Find the line with "let x := if" in the records below. Copy it and every line after it, up to and including the line with "def Lane.loadStep (l".

## Source records
┄┄┄┄┄┄┄┄┄┄

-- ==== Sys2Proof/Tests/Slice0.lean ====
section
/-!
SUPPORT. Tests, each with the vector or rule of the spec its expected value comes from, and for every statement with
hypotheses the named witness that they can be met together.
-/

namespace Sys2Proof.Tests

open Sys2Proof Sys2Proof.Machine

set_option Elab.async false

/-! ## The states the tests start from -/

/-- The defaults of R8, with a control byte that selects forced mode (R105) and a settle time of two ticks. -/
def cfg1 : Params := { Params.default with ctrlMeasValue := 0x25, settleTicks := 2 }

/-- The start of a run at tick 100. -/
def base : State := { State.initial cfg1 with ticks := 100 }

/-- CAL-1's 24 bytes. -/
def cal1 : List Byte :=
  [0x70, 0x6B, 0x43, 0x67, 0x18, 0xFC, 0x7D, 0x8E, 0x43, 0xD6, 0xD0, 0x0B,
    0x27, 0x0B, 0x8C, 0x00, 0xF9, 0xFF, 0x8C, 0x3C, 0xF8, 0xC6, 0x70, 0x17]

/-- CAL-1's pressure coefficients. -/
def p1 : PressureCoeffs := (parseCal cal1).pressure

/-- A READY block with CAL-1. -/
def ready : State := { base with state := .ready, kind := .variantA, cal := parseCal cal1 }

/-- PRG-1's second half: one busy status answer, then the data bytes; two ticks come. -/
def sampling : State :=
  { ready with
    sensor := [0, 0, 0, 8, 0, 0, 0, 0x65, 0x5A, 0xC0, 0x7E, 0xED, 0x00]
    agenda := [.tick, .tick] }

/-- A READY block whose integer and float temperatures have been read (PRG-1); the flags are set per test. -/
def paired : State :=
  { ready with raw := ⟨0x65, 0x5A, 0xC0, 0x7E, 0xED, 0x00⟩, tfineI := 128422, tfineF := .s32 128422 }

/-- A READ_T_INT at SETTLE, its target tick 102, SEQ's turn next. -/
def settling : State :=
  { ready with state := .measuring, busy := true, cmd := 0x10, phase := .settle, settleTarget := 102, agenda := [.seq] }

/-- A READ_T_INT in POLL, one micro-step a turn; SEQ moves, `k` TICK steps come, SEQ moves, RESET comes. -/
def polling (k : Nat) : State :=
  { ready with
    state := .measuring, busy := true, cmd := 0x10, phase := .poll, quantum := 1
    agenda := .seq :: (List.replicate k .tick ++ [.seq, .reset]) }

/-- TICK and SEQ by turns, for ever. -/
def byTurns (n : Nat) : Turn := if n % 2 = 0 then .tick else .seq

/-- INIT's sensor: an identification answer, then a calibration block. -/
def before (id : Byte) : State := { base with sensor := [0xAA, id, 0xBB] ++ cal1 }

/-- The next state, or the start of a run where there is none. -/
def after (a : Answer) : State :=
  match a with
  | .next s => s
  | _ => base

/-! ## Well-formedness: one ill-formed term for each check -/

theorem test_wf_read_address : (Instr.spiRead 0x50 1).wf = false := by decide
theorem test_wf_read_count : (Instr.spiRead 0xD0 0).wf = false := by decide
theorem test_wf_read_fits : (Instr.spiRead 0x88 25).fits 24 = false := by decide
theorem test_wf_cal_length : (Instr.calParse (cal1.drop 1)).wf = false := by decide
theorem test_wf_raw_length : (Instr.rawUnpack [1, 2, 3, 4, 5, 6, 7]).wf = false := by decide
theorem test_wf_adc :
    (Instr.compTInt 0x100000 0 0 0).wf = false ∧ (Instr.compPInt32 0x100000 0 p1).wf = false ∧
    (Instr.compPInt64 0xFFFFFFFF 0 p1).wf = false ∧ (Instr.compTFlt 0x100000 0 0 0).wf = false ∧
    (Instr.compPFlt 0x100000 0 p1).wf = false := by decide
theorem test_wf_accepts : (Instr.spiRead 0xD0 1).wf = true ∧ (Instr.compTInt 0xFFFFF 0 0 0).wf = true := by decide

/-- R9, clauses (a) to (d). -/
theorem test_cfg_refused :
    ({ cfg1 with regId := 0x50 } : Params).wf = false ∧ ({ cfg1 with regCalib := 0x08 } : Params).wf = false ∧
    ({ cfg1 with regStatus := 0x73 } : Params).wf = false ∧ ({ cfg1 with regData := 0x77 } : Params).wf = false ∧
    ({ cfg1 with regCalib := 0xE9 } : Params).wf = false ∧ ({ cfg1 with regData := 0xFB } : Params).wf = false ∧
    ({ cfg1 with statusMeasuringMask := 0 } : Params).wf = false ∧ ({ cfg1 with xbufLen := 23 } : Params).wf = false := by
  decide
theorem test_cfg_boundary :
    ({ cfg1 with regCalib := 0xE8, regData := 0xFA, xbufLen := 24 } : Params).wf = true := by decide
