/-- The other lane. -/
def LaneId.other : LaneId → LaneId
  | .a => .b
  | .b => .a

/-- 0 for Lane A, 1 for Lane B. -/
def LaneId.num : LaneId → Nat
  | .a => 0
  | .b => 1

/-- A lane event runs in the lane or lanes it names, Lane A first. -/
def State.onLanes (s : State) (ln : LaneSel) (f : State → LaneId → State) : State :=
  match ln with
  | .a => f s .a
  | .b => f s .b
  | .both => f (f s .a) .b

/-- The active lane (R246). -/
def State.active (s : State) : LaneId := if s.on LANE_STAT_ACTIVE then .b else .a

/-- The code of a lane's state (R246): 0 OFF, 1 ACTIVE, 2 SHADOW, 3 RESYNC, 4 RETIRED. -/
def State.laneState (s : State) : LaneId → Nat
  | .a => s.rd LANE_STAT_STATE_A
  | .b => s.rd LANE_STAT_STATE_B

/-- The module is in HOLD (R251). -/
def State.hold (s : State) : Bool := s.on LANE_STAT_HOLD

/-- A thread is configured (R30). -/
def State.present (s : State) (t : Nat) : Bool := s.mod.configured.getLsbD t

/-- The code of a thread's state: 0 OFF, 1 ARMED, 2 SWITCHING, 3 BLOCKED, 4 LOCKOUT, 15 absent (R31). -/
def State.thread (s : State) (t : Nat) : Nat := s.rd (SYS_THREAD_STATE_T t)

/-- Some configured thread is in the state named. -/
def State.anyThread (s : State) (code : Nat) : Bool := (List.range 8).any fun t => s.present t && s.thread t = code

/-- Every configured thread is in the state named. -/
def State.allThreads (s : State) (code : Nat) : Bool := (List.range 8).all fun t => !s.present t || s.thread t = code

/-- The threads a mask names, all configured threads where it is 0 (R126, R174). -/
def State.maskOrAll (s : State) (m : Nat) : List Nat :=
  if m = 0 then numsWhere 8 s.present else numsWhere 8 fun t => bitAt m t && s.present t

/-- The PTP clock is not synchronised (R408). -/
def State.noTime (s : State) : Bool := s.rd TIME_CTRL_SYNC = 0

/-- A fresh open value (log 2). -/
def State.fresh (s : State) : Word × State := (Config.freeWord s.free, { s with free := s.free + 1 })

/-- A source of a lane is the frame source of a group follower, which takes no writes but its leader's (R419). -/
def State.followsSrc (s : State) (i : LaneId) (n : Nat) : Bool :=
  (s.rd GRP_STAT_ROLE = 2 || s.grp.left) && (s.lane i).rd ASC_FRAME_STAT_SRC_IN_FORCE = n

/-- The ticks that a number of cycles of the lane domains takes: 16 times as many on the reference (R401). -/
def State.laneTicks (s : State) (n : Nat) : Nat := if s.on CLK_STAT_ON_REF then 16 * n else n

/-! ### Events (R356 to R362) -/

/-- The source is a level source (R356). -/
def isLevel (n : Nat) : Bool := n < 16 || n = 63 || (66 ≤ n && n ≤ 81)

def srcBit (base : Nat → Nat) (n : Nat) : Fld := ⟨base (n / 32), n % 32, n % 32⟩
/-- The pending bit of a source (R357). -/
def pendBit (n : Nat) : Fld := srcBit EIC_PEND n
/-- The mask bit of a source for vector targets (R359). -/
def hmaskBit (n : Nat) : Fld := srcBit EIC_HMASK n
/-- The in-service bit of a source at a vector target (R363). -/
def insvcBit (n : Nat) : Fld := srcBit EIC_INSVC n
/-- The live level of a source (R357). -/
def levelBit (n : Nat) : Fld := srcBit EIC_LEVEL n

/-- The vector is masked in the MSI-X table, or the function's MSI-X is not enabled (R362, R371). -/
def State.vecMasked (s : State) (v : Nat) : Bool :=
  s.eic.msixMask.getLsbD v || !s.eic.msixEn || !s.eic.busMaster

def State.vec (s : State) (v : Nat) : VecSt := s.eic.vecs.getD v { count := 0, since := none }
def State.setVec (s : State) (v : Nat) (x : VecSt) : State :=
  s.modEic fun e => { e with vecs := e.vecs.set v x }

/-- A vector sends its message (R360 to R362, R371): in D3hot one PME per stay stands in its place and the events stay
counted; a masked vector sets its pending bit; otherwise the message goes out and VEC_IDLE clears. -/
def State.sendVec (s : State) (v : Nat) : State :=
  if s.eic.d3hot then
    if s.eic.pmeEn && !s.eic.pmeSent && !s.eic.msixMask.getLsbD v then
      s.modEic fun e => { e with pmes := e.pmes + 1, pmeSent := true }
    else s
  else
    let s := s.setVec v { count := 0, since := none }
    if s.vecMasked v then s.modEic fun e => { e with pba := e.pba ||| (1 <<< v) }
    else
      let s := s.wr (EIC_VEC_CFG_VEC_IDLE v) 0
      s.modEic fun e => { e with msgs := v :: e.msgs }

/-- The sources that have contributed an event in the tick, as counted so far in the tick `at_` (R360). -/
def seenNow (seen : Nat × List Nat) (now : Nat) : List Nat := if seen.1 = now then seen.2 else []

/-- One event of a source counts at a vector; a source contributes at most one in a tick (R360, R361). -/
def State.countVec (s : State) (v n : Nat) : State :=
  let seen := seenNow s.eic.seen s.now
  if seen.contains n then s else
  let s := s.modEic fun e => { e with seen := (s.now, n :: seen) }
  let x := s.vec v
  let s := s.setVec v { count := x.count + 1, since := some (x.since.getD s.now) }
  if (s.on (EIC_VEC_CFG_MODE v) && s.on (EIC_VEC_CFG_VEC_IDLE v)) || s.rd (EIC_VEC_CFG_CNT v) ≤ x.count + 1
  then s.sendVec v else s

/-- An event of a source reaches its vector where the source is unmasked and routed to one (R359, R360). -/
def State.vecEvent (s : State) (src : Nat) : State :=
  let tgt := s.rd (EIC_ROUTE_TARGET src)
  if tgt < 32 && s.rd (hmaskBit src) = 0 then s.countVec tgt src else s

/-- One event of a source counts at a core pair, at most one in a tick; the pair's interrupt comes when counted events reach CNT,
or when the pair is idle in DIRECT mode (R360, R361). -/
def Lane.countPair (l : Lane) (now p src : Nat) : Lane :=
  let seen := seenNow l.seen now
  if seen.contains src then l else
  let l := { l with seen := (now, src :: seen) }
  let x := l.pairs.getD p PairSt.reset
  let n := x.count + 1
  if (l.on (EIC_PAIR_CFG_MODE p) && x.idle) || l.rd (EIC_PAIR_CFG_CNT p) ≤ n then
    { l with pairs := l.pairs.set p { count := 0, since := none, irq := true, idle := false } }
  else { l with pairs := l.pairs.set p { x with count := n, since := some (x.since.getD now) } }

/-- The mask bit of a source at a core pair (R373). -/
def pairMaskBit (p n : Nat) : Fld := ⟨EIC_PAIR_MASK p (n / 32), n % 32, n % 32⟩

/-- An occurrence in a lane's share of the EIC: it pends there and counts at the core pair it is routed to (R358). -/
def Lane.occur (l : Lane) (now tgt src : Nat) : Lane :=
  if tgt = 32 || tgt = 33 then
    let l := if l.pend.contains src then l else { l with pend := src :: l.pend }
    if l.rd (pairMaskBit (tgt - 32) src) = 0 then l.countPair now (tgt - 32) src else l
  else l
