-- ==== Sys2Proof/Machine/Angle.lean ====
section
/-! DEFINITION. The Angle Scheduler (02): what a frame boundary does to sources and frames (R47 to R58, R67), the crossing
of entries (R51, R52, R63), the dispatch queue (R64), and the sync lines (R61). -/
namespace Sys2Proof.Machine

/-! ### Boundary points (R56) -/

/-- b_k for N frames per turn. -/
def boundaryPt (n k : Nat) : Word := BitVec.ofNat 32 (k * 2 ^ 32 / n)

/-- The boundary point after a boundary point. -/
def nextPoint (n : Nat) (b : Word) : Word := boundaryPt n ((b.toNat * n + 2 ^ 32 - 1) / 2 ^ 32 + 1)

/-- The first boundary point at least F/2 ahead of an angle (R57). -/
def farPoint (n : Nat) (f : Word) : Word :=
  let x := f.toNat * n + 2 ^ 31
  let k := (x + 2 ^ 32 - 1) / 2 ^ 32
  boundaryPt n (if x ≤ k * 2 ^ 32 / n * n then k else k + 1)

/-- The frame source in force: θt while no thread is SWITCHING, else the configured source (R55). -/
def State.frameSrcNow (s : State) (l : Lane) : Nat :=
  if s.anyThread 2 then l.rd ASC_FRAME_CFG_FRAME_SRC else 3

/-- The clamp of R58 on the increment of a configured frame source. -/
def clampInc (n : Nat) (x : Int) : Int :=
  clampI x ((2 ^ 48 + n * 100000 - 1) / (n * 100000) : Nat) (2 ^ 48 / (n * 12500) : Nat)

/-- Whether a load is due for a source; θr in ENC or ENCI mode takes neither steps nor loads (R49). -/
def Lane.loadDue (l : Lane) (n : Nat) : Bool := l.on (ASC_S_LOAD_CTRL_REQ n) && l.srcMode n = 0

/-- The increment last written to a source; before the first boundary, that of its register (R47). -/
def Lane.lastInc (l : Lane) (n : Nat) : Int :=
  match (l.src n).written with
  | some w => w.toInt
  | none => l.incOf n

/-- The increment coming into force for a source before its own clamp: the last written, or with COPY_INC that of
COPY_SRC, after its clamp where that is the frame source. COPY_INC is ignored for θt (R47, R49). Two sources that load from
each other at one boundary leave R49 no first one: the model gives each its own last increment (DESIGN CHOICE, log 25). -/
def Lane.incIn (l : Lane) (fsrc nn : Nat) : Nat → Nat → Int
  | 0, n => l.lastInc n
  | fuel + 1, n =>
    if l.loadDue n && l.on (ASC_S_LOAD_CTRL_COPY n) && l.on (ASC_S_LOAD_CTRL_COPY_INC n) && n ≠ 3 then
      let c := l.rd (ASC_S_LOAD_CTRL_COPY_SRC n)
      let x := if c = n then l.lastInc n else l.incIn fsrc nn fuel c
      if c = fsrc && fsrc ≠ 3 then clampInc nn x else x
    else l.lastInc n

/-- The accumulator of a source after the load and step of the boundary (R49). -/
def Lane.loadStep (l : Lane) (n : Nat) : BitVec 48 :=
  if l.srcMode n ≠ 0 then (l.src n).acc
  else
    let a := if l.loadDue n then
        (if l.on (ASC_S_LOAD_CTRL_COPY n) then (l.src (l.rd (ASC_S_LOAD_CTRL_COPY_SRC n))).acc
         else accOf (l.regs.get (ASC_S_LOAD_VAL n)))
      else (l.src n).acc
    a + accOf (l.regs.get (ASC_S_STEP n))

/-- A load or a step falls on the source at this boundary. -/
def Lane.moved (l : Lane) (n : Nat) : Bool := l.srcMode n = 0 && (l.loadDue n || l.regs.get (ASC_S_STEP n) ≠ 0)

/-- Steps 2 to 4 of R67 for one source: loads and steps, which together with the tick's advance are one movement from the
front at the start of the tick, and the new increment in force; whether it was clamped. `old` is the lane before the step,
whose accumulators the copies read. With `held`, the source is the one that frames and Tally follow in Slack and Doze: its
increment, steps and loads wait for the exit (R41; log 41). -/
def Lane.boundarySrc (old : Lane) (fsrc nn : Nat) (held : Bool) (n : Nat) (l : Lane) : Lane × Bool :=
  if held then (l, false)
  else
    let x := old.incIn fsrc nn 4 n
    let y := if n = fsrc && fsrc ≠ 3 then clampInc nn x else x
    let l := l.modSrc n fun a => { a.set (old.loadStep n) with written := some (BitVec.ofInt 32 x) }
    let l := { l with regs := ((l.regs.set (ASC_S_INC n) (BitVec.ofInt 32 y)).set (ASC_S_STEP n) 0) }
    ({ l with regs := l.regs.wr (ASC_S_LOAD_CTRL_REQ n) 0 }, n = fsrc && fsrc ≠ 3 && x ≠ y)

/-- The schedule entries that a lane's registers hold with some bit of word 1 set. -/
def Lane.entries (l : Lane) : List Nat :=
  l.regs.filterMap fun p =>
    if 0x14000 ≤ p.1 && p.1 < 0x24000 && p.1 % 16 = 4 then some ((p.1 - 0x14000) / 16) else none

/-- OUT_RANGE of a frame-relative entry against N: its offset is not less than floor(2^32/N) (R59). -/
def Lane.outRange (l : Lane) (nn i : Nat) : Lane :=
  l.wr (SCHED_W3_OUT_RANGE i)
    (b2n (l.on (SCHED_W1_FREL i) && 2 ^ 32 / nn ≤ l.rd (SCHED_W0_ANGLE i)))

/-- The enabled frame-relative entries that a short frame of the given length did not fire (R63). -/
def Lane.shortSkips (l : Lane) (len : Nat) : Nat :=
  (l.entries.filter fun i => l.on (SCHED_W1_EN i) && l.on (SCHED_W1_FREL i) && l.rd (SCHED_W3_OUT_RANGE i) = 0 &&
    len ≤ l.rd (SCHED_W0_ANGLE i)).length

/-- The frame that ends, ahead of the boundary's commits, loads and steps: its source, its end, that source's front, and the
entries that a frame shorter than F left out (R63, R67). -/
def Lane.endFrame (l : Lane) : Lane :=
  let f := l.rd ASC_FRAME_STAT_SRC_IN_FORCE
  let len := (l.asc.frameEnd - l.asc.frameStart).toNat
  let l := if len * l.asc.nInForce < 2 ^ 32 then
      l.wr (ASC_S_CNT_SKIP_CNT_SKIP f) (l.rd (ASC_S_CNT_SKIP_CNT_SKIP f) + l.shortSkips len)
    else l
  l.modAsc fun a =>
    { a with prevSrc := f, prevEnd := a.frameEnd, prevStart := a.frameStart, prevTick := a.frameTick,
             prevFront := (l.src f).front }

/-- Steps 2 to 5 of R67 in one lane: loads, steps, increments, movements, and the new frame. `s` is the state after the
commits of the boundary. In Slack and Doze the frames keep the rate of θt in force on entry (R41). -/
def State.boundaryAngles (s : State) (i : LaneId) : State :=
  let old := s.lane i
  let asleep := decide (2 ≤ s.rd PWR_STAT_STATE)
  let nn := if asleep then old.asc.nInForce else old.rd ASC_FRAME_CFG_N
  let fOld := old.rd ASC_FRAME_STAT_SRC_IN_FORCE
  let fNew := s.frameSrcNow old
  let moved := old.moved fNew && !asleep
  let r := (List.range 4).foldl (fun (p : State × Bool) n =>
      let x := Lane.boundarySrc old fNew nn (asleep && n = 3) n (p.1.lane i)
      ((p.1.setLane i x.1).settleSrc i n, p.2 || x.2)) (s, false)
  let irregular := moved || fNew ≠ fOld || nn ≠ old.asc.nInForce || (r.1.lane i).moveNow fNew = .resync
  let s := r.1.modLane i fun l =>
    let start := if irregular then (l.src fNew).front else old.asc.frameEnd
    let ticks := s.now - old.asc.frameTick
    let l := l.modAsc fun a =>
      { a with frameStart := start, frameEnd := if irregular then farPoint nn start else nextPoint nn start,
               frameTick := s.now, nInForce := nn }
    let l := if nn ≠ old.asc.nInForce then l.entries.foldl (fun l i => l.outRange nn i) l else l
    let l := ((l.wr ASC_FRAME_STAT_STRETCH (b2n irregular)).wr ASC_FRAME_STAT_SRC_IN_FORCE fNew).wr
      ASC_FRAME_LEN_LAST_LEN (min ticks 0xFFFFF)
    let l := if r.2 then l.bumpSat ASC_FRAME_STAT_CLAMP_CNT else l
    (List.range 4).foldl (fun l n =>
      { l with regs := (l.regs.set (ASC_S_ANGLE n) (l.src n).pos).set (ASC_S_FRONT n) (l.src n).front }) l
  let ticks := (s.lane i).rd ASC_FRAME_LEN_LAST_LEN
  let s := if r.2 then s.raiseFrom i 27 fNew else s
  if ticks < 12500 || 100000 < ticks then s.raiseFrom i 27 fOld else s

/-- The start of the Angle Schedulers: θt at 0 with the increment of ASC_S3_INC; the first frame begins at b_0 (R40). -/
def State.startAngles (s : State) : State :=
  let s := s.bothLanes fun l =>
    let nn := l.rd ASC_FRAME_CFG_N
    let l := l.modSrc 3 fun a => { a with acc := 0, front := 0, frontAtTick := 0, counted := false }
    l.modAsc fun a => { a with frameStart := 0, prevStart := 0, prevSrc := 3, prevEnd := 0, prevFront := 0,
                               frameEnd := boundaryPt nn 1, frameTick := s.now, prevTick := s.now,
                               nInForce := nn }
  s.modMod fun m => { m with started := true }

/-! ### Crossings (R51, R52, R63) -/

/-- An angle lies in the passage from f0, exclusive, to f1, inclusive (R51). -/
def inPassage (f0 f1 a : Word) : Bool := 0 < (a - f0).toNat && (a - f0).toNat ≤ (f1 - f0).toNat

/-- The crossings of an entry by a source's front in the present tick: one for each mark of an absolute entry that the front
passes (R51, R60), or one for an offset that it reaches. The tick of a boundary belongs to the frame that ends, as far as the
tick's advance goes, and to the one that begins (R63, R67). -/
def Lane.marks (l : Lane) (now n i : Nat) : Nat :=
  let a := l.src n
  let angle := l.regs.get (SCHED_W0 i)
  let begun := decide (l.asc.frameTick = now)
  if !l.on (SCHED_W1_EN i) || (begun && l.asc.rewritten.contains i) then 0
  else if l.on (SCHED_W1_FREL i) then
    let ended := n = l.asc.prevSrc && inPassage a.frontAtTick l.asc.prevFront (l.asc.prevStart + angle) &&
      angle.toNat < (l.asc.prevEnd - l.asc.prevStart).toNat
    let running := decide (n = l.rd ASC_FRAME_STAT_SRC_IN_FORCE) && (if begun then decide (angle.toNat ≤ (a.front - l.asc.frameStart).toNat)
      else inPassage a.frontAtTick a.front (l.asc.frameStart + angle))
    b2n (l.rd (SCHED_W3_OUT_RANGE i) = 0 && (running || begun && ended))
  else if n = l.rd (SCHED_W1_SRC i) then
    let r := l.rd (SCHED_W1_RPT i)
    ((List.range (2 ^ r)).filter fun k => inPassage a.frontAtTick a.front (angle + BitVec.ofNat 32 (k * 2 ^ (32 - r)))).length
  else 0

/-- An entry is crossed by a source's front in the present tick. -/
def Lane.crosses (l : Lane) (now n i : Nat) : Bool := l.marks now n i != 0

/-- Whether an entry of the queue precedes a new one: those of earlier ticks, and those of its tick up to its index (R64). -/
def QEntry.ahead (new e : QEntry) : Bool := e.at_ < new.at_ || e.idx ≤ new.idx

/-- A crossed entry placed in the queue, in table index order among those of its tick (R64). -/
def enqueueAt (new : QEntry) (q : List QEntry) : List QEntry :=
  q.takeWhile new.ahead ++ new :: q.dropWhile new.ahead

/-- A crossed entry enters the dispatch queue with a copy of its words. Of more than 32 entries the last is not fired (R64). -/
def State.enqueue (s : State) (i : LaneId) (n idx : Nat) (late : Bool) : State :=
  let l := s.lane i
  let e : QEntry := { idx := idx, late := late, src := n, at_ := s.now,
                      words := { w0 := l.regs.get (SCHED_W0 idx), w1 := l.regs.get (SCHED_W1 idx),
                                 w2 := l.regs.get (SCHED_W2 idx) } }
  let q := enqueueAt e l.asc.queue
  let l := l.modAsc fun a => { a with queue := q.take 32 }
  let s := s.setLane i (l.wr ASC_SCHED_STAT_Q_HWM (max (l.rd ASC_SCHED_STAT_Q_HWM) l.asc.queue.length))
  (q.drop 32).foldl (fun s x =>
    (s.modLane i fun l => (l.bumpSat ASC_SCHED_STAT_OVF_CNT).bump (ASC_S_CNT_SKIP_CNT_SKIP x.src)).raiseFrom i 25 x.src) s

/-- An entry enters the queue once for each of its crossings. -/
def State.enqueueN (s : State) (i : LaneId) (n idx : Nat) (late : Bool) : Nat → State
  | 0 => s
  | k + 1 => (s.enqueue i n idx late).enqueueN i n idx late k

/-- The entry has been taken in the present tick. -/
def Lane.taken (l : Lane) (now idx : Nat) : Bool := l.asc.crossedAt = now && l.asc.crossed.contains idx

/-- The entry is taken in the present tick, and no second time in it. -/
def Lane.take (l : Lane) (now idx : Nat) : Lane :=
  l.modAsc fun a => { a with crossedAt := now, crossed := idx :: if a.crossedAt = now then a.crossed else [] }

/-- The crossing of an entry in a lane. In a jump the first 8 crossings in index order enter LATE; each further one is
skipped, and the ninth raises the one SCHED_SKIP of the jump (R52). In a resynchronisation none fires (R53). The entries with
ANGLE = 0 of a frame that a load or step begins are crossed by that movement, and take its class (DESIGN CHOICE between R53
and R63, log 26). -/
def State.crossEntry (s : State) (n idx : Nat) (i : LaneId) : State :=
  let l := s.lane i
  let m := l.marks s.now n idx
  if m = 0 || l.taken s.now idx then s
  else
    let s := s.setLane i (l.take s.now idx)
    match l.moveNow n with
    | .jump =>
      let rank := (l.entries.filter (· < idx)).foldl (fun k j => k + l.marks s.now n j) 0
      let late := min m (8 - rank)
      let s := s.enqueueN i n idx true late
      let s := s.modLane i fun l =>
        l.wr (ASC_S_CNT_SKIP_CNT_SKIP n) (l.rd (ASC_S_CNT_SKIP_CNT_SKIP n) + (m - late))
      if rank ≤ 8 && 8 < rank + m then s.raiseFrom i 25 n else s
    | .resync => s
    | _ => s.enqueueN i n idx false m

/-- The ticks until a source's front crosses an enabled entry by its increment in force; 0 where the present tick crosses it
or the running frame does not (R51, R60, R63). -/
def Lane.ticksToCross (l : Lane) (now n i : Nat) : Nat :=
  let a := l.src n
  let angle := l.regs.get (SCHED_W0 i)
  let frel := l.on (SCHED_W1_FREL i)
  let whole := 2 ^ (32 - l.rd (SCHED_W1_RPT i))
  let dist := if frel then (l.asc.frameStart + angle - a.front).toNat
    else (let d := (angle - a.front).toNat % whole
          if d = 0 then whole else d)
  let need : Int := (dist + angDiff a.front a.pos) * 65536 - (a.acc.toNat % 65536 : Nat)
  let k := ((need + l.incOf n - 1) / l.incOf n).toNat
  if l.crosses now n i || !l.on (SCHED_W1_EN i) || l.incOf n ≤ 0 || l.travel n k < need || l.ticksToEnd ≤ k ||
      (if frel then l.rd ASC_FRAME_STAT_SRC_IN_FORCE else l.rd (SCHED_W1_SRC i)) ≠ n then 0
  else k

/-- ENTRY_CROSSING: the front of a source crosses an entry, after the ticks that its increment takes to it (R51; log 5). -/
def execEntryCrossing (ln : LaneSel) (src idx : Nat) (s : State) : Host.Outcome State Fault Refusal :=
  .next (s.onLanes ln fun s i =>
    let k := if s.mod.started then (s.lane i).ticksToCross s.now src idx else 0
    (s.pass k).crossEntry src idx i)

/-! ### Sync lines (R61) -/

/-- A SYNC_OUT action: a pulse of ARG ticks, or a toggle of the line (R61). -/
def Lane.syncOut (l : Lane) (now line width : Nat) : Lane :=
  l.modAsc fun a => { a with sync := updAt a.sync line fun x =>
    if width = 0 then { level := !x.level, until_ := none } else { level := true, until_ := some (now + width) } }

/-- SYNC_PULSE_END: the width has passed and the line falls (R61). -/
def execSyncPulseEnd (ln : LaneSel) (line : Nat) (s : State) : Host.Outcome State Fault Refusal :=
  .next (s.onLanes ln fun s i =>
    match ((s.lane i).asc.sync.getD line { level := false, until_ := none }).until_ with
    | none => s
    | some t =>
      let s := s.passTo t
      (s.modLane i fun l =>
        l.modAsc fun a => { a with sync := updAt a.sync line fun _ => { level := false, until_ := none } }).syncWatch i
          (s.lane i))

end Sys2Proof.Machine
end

┄┄┄┄┄┄┄┄┄┄

## WRITTEN SOLUTION
      let x := if c = n then l.lastInc n else l.incIn fsrc nn fuel c
      if c = fsrc && fsrc ≠ 3 then clampInc nn x else x
    else l.lastInc n

/-- The accumulator of a source after the load and step of the boundary (R49). -/
def Lane.loadStep (l : Lane) (n : Nat) : BitVec 48 :=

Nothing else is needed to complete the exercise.